Mich hat es noch besser erwischt, mit 56 in der Ortschaft gemessen, 5 abgezogen, also einen Stundenkilometer zu schnell - hat mich 90 Euro gekostet. Wenn ich nicht gezahlt hätte, wäre es noch teurer geworden. Ich bremse ungerne, lasse leiber ausrollen, bis ich die Geschwindigkeit habe. Ich gehe also vor den Schildern vom Gas, wenn ich es mitbekomme. Frankreich ist für mich nur zum Durchqueren da, die Strecke rein mit Autobahn zu fahren ist mir zu teuer. Ist eh ein teueres Land, anderes als hier, ohne da was böses zu wollen, aber für 1 Stundenkilometer zu schnell 90 Euro - Mann-O-Mann.

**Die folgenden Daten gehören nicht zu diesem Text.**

-- ==== Sys2Proof/Laws/Admin.lean ====
section
/-!
SUPPORT. Laws/Admin.lean: the command processor's shared operations: the first fault, refusal, execution.
-/

namespace Sys2Proof.Machine

theorem worst_none {l : List Finding} : worst l = none ↔ l = [] := by
  cases l with
  | nil => simp [worst]
  | cons a l => simp only [worst]; cases worst l <;> simp; split <;> simp

/-- The reported fault is one of those that apply, and none of them comes before it (R62). -/
theorem worst_some {l : List Finding} {f : Finding} (h : worst l = some f) : f ∈ l ∧ ∀ g ∈ l, g.before f = false := by
  have asy : ∀ a b : Finding, a.before b = true → b.before a = false := by
    intro a b h1; simp [Finding.before] at *; omega
  have irr : ∀ a : Finding, a.before a = false := by intro a; simp [Finding.before]
  have tr : ∀ a b c : Finding, a.before b = false → b.before c = false → a.before c = false := by
    intro a b c h1 h2; simp [Finding.before] at *; omega
  induction l generalizing f with
  | nil => simp [worst] at h
  | cons a l ih =>
    simp only [worst] at h
    cases hw : worst l with
    | none =>
      rw [hw] at h; rw [worst_none] at hw; subst hw
      cases h; simp [irr]
    | some g =>
      obtain ⟨h1, h2⟩ := ih hw
      rw [hw] at h; simp only at h
      split at h <;> rename_i hb <;> cases h
      · refine ⟨List.mem_cons_of_mem _ h1, fun x hx => ?_⟩
        rcases List.mem_cons.mp hx with rfl | hx
        · exact asy _ _ hb
        · exact h2 x hx
      · refine ⟨List.mem_cons_self, fun x hx => ?_⟩
        rcases List.mem_cons.mp hx with rfl | hx
        · exact irr _
        · exact tr _ _ _ (h2 x hx) (by simpa using hb)

/-! ### The read of an indirect buffer -/

@[simp] theorem ibChannel_regs (c : CmdSpec) (w : Issuer) (p : Packet) (ib : ReadEnd) (s : State) :
    (ibChannel c w p ib s).regs = s.regs := by unfold ibChannel; (repeat' split) <;> rfl

@[simp] theorem ibChannel_ctrs (c : CmdSpec) (w : Issuer) (p : Packet) (ib : ReadEnd) (s : State) :
    (ibChannel c w p ib s).ctrs = s.ctrs := by unfold ibChannel; (repeat' split) <;> rfl

@[simp] theorem ibChannel_snap (c : CmdSpec) (w : Issuer) (p : Packet) (ib : ReadEnd) (s : State) :
    (ibChannel c w p ib s).snap = s.snap := by unfold ibChannel; (repeat' split) <;> rfl

@[simp] theorem ibChannel_fwRead (c : CmdSpec) (w : Issuer) (p : Packet) (ib : ReadEnd) (s : State) :
    (ibChannel c w p ib s).fwRead = s.fwRead := by unfold ibChannel; (repeat' split) <;> rfl

@[simp] theorem ibChannel_latch (c : CmdSpec) (w : Issuer) (p : Packet) (ib : ReadEnd) (s : State) :
    (ibChannel c w p ib s).latch = s.latch := by unfold ibChannel; (repeat' split) <;> rfl

@[simp] theorem ibChannel_rdData (c : CmdSpec) (w : Issuer) (p : Packet) (ib : ReadEnd) (s : State) :
    (ibChannel c w p ib s).rdData = s.rdData := by unfold ibChannel; (repeat' split) <;> rfl

@[simp] theorem ibChannel_glb (c : CmdSpec) (w : Issuer) (p : Packet) (ib : ReadEnd) (s : State) :
    (ibChannel c w p ib s).glb = s.glb := by unfold ibChannel; (repeat' split) <;> rfl

@[simp] theorem ibChannel_time (c : CmdSpec) (w : Issuer) (p : Packet) (ib : ReadEnd) (s : State) :
    (ibChannel c w p ib s).time = s.time := by unfold ibChannel; (repeat' split) <;> rfl

@[simp] theorem ibChannel_ptp (c : CmdSpec) (w : Issuer) (p : Packet) (ib : ReadEnd) (s : State) :
    (ibChannel c w p ib s).ptp = s.ptp := by unfold ibChannel; (repeat' split) <;> rfl

@[simp] theorem ibChannel_cmd (c : CmdSpec) (w : Issuer) (p : Packet) (ib : ReadEnd) (s : State) :
    (ibChannel c w p ib s).cmd = s.cmd := by unfold ibChannel; (repeat' split) <;> rfl

@[simp] theorem ibChannel_que (c : CmdSpec) (w : Issuer) (p : Packet) (ib : ReadEnd) (s : State) :
    (ibChannel c w p ib s).que = s.que := by unfold ibChannel; (repeat' split) <;> rfl

@[simp] theorem ibChannel_sch (c : CmdSpec) (w : Issuer) (p : Packet) (ib : ReadEnd) (s : State) :
    (ibChannel c w p ib s).sch = s.sch := by unfold ibChannel; (repeat' split) <;> rfl

@[simp] theorem ibChannel_gate (c : CmdSpec) (w : Issuer) (p : Packet) (ib : ReadEnd) (s : State) :
    (ibChannel c w p ib s).gate = s.gate := by unfold ibChannel; (repeat' split) <;> rfl

@[simp] theorem ibChannel_port (c : CmdSpec) (w : Issuer) (p : Packet) (ib : ReadEnd) (s : State) :
    (ibChannel c w p ib s).port = s.port := by unfold ibChannel; (repeat' split) <;> rfl

@[simp] theorem ibChannel_strm (c : CmdSpec) (w : Issuer) (p : Packet) (ib : ReadEnd) (s : State) :
    (ibChannel c w p ib s).strm = s.strm := by unfold ibChannel; (repeat' split) <;> rfl

@[simp] theorem ibChannel_fld (c : CmdSpec) (w : Issuer) (p : Packet) (ib : ReadEnd) (s : State) :
    (ibChannel c w p ib s).fld = s.fld := by unfold ibChannel; (repeat' split) <;> rfl

@[simp] theorem ibChannel_sides (c : CmdSpec) (w : Issuer) (p : Packet) (ib : ReadEnd) (s : State) :
    (ibChannel c w p ib s).sides = s.sides := by unfold ibChannel; (repeat' split) <;> rfl

@[simp] theorem ibChannel_fab (c : CmdSpec) (w : Issuer) (p : Packet) (ib : ReadEnd) (s : State) :
    (ibChannel c w p ib s).fab = s.fab := by unfold ibChannel; (repeat' split) <;> rfl

@[simp] theorem ibChannel_recd (c : CmdSpec) (w : Issuer) (p : Packet) (ib : ReadEnd) (s : State) :
    (ibChannel c w p ib s).recd = s.recd := by unfold ibChannel; (repeat' split) <;> rfl

@[simp] theorem ibChannel_evt (c : CmdSpec) (w : Issuer) (p : Packet) (ib : ReadEnd) (s : State) :
    (ibChannel c w p ib s).evt = s.evt := by unfold ibChannel; (repeat' split) <;> rfl

@[simp] theorem ibChannel_pcie (c : CmdSpec) (w : Issuer) (p : Packet) (ib : ReadEnd) (s : State) :
    (ibChannel c w p ib s).pcie = s.pcie := by unfold ibChannel; (repeat' split) <;> rfl

@[simp] theorem ibChannel_ddrW (c : CmdSpec) (w : Issuer) (p : Packet) (ib : ReadEnd) (s : State) :
    (ibChannel c w p ib s).ddrW = s.ddrW := by unfold ibChannel; (repeat' split) <;> rfl

@[simp] theorem ibChannel_ddrB (c : CmdSpec) (w : Issuer) (p : Packet) (ib : ReadEnd) (s : State) :
    (ibChannel c w p ib s).ddrB = s.ddrB := by unfold ibChannel; (repeat' split) <;> rfl

@[simp] theorem ibChannel_txHeld (c : CmdSpec) (w : Issuer) (p : Packet) (ib : ReadEnd) (s : State) :
    (ibChannel c w p ib s).txHeld = s.txHeld := by unfold ibChannel; (repeat' split) <;> rfl

@[simp] theorem ibChannel_free (c : CmdSpec) (w : Issuer) (p : Packet) (ib : ReadEnd) (s : State) :
    (ibChannel c w p ib s).free = s.free := by unfold ibChannel; (repeat' split) <;> rfl

@[simp] theorem ibChannel_bus (c : CmdSpec) (w : Issuer) (p : Packet) (ib : ReadEnd) (s : State) :
    (ibChannel c w p ib s).bus = s.bus := by unfold ibChannel; (repeat' split) <;> rfl

@[simp] theorem ibChannel_move (c : CmdSpec) (w : Issuer) (p : Packet) (ib : ReadEnd) (s : State) :
    (ibChannel c w p ib s).jrn.move = s.jrn.move := by unfold ibChannel; (repeat' split) <;> rfl

@[simp] theorem ibChannel_epoch (c : CmdSpec) (w : Issuer) (p : Packet) (ib : ReadEnd) (s : State) :
    cmdEpoch (ibChannel c w p ib s) = cmdEpoch s := by unfold ibChannel; (repeat' split) <;> rfl

/-- A row without an indirect buffer reads nothing. -/
theorem ibChannel_none {c : CmdSpec} (hc : c.ibuf = none) (w : Issuer) (p : Packet) (ib : ReadEnd) (s : State) :
    ibChannel c w p ib s = s := by simp [ibChannel, hc]

theorem turnTaken_none {c : CmdSpec} (hc : c.ibuf = none) (h : Host) (p : Packet) (ib : ReadEnd) (s : State) :
    turnTaken c h p ib s = consumeAdmin h s := ibChannel_none hc _ _ _ _

/-- An accepted command's buffer is read well over channel 0. -/
theorem turnTaken_some {c : CmdSpec} {b : Body} {h : Host} {p : Packet} {l : List Byte} {s : State} {o : Nat}
    (hc : c.ibuf = some o) (H : Accepted c b h p (.data l) s) : turnTaken c h p (.data l) s = bufferRead h l s := by
  obtain ⟨-, -, h2, h3⟩ := H
  have hl : lacksPerm c (issuer h s) p (consumeAdmin h s) = false := by
    unfold findings at h3
    simp only [h2, ne_eq, not_true, if_false] at h3
    split at h3
    · simp at h3
    · next hn => simpa using hn
  simp only [issuer] at hl
  simp [turnTaken, ibChannel, hc, h2, hl, bufferRead, issuer]

/-! ### Refusal and execution -/

/-- A refused command is its reply, after its buffer has been read where it is no dry run, and a note for a replay (R58, R64). -/
theorem perform_refused {c : CmdSpec} {b : Body} {w : Issuer} {p : Packet} {ib : ReadEnd} {s : State} {f : Finding}
    (h : worst (findings c b w p ib s) = some f) : perform c b w p ib s
      = (reply w p (some f) 0 (noteOther c b w p ib (if dryRun p && !c.query then .dry else .refused)
          (if dryRun p && !c.query then s else ibChannel c w p ib s)), .refused) := by
  simp only [perform, h]

/-- A command that has its turn is performed after the admin SQ has advanced past it. -/
theorem runAdmin_turn {c : CmdSpec} {b : Body} {h : Host} {p : Packet} {ib : ReadEnd} {s : State}
    (h1 : adminDue h p s = true) (h2 : rowTakes c p = true) (h3 : ibReady c (issuer h s) p s = true) :
    runAdmin c b h p ib s = resume s (perform c b (issuer h s) p ib (consumeAdmin h s)).1 := by
  simp only [issuer] at h3 ⊢
  simp [runAdmin, h1, h2, h3]

/-- A command without its turn, or one that the row does not take, or whose buffer cannot be read yet, changes nothing. -/
theorem runAdmin_idle {c : CmdSpec} {b : Body} {h : Host} {p : Packet} {ib : ReadEnd} {s : State}
    (h1 : (adminDue h p s && rowTakes c p && ibReady c (issuer h s) p s) = false) : runAdmin c b h p ib s = s := by
  simp only [issuer] at h1
  simp [runAdmin, h1]

/-- An event raised by the side or by the start monitor leaves the command processor. -/
@[simp] theorem raiseAct_cmd (src : Nat) (s : State) : (raiseAct src s).cmd = s.cmd := by
  unfold raiseAct; split
  · simp
  · rfl

/-- Taking its turn, a command uses up no nonce. -/
@[simp] theorem consumeAdmin_nonce (h : Host) (s : State) : (consumeAdmin h s).cmd.nonce = s.cmd.nonce := by
  simp only [consumeAdmin, adminPlace, putAq]
  (repeat' split) <;> simp [putCq]

theorem raiseAct_leavesW (src : Nat) (s : State) : (raiseAct src s).flashW = s.flashW := by
  unfold raiseAct; split
  · have h := congrArg State.flashW (raise_quiet src s); exact h
  · rfl

theorem raiseAct_leavesB (src : Nat) (s : State) : (raiseAct src s).flashB = s.flashB := by
  unfold raiseAct; split
  · have h := congrArg State.flashB (raise_quiet src s); exact h
  · rfl

/-- Nor does it write a flash. -/
@[simp] theorem consumeAdmin_flash (h : Host) (s : State) (op : LongOp) : flashBefore op (consumeAdmin h s) = flashBefore op s := by
  have hw : (consumeAdmin h s).flashW = s.flashW := by
    simp only [consumeAdmin, adminPlace, putAq]
    (repeat' split) <;> simp [putCq, raiseAct_leavesW]
  have hb : (consumeAdmin h s).flashB = s.flashB := by
    simp only [consumeAdmin, adminPlace, putAq]
    (repeat' split) <;> simp [putCq, raiseAct_leavesB]
  cases op <;> simp only [flashBefore]
  rename_i d _ _ _
  cases d <;> simp [flashOf, hw, hb]

@[simp] theorem ibChannel_flash (c : CmdSpec) (w : Issuer) (p : Packet) (ib : ReadEnd) (s : State) (op : LongOp) :
    flashBefore op (ibChannel c w p ib s) = flashBefore op s := by unfold ibChannel; (repeat' split) <;> rfl

/-- An accepted command acts and replies, or starts its background work. -/
theorem runAdmin_act {c : CmdSpec} {b : Body} {h : Host} {p : Packet} {ib : ReadEnd} {s : State}
    (H : Accepted c b h p ib s) (hd : dryRun p = false ∨ c.query = true) :
    runAdmin c b h p ib s = match b.act (issuer h s) p ((c.ibuf.bind (fun o => ibBytes p o ib)).getD []) (turnTaken c h p ib s) with
      | .done s' result changed =>
        resume s (reply (issuer h s) p none result (if changed && !c.query then bumpGen p s' else s'))
      | .start s' op changed => begins c h p s s' op changed := by
  obtain ⟨h1, h2, h3, h4⟩ := H
  have hd' : (dryRun p && !c.query) = false := by rcases hd with h | h <;> simp [h]
  rw [runAdmin_turn h1 (by simp [rowTakes, h3]) h2]
  unfold perform
  simp only [h4, worst, hd', Bool.false_eq_true, if_false]
  change _ = match b.act (issuer h s) p _ (ibChannel c (issuer h s) p ib (consumeAdmin h s)) with
    | .done s' result changed => _
    | .start s' op changed => _
  cases b.act (issuer h s) p ((c.ibuf.bind (fun o => ibBytes p o ib)).getD []) (ibChannel c (issuer h s) p ib (consumeAdmin h s)) with
  | done s' r ch => rfl
  | start s' op ch =>
    simp only [begins, longEntry, noteIb, aqOf, genOf, ibChannel_cmd, ibChannel_epoch, ibChannel_move, ibChannel_flash, consumeAdmin_nonce,
      consumeAdmin_flash]
    rfl

/-- A command that changes state and ends at its execution. -/
theorem runAdmin_done {c : CmdSpec} {b : Body} {h : Host} {p : Packet} {ib : ReadEnd} {s s' : State} {r : Nat} {ch : Bool}
    (H : Executes c b h p ib s) (hq : c.query = false)
    (ha : b.act (issuer h s) p ((c.ibuf.bind (fun o => ibBytes p o ib)).getD []) (turnTaken c h p ib s) = .done s' r ch) :
    runAdmin c b h p ib s = resume s (reply (issuer h s) p none r (if ch then bumpGen p s' else s')) := by
  rw [runAdmin_act H.1 (.inl H.2), ha]; simp [hq]

/-- A query. -/
theorem runAdmin_query {c : CmdSpec} {b : Body} {h : Host} {p : Packet} {ib : ReadEnd} {s : State} {r : Nat}
    (H : Accepted c b h p ib s) (hq : c.query = true) (hi : c.ibuf = none)
    (ha : b.act (issuer h s) p [] (consumeAdmin h s) = .done (consumeAdmin h s) r false) :
    runAdmin c b h p ib s = answers h p s r := by
  rw [runAdmin_act H (.inr hq), turnTaken_none hi]
  simp [hi, ha, answers]

/-- A class L command. -/
theorem runAdmin_start {c : CmdSpec} {b : Body} {h : Host} {p : Packet} {ib : ReadEnd} {s s' : State} {op : LongOp} {ch : Bool}
    (H : Executes c b h p ib s)
    (ha : b.act (issuer h s) p ((c.ibuf.bind (fun o => ibBytes p o ib)).getD []) (turnTaken c h p ib s) = .start s' op ch) :
    runAdmin c b h p ib s = begins c h p s s' op ch := by
  rw [runAdmin_act H.1 (.inl H.2), ha]

/-- What an accepted indirect buffer holds: its read brought data whose CRC is right (R57). -/
theorem accepted_bytes {c : CmdSpec} {b : Body} {h : Host} {p : Packet} {l : List Byte} {s : State} {o : Nat}
    (hc : c.ibuf = some o) (hl : l.length = ibLen p o) (H : Accepted c b h p (.data l) s) :
    (c.ibuf.bind (fun o => ibBytes p o (.data l))).getD [] = l := by
  obtain ⟨-, -, h2, h3⟩ := H
  have ht : l.take (ibLen p o) = l := by rw [← hl]; exact List.take_length
  unfold findings at h3
  simp only [hc, ibReadFindings, ibBytes, h2, ne_eq, not_true, if_false, ht] at h3 ⊢
  split at h3
  · simp at h3
  · by_cases hk : crc32c l = par p (o + 12) 4
    · simp [hk, ht]
    · simp [hk, when] at h3

@[simp] theorem quiet_apart (s : State) : apart (quiet s) = apart s := rfl

@[simp] theorem raise_apart (src : Nat) (s : State) : apart (raise src s) = apart s := by
  rw [← quiet_apart, raise_quiet, quiet_apart]

@[simp] theorem count_apart (g : Reg) (is : List Nat) (lo n : Nat) (s : State) : apart (count g is lo n s) = apart s := rfl

@[simp] theorem countStatus_apart (w : Issuer) (p : Packet) (f : Option Finding) (s : State) :
    apart (countStatus w p f s) = apart s := by
  unfold countStatus; dsimp only; (repeat' split) <;> first | rfl | exact raise_apart _ _ | exact (raise_apart _ _).trans (raise_apart _ _)

/-- A reply changes the command processor, the counters, the events and the sets alone. -/
@[simp] theorem reply_apart (w : Issuer) (p : Packet) (f : Option Finding) (r : Nat) (s : State) :
    apart (reply w p f r s) = apart s := by
  unfold reply; dsimp only; (repeat' split) <;> first | rfl | exact countStatus_apart _ _ _ _


/-- A set's changes reach nothing when it is pushed. -/
@[simp] theorem pushSet_apart (w : List RimWrite) (s : State) : apart (pushSet w s) = apart s := rfl

end Sys2Proof.Machine
end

#11 - 10.01.2019, 19:03 von three-horses

Es geht ums Geld, das Leben ist egal.

Zitat von brux
Ich glaube in Deutschland verstehen nur wenige die Vulgarität vieler Gelbwesten. Als Deutscher in Frankreich wundert mich die ritualisierte Gewalt auch nach Jahren immer noch. Da gibt es eine merkwürdige Verbindung eines lateinischen Machismo und eines Mangels an ethischen Werten. Schliesslich gibt es ja in Frankreich so gut wie keine Protestanten mit ihren moralischen Skrupeln. Man hat schnell eine Meinung und denkt dann einfach nicht mehr nach. Dass die Kameras durchaus Unfälle vermeiden helfen, kommt vielen schlichtweg nicht in den Sinn. Wenn die Gendarmen aber direkt eingreifen, sind die allermeisten Franzosen sehr kleinlaut. Die Justiz arbeitet die Gewalt der letzten Wochen jetzt recht schnell auf und die Prozessberichte zeigen, dass die angeklagten Gelbwesten durchweg arme Würstchen sind, die um Gnade betteln. Man habe sich da hinreissen lassen, ist oft zu hören, und sei doch ansonsten ein braver Bürger.
Ich kenne die b-Anlagen auch in F. wie in D, an Stellen wo man was verdienen kann. Kann mich auch vor etwa 2 Jahren an die "Handy"
Radar Anlagen erinnern. Zu Probe damals. Sind aber verschwunden.
Dann kamen wieder die unterwegs Blitzer. Sieht man aber auch eher selten. Es kommt nicht gut an. Das bekommt die Polizei vor Ort gesagt. Die Strafen für ein paar Km sind zu hoch. Nun sind in den Wohngebieten überall Schikanen aufgebaut. Und alle sind zufrieden.
Die Kreuze am Straßenrand der Landstraßen sind das traurige Schicksal...der Weg zur Arbeit und nach Hause. Egal ob langsam oder etwas zu schnell. Es war nie Absicht, nur Pech.

#12 - 10.01.2019, 19:08 von dieter.zuckermann

Zitat von brux
Ich glaube in Deutschland verstehen nur wenige die Vulgarität vieler Gelbwesten. Als Deutscher in Frankreich wundert mich die ritualisierte Gewalt auch nach Jahren immer noch. Da gibt es eine merkwürdige Verbindung eines lateinischen Machismo und eines Mangels an ethischen Werten. Schliesslich gibt es ja in Frankreich so gut wie keine Protestanten mit ihren moralischen Skrupeln. Man hat schnell eine Meinung und denkt dann einfach nicht mehr nach. Dass die Kameras durchaus Unfälle vermeiden helfen, kommt vielen schlichtweg nicht in den Sinn. Wenn die Gendarmen aber direkt eingreifen, sind die allermeisten Franzosen sehr kleinlaut. Die Justiz arbeitet die Gewalt der letzten Wochen jetzt recht schnell auf und die Prozessberichte zeigen, dass die angeklagten Gelbwesten durchweg arme Würstchen sind, die um Gnade betteln. Man habe sich da hinreissen lassen, ist oft zu hören, und sei doch ansonsten ein braver Bürger.
Wer andere als "arme Würstchen" bezeichnen, ist meistens ein noch größeres "armes Würstchen". Da gibt es fast nie Ausnahmen.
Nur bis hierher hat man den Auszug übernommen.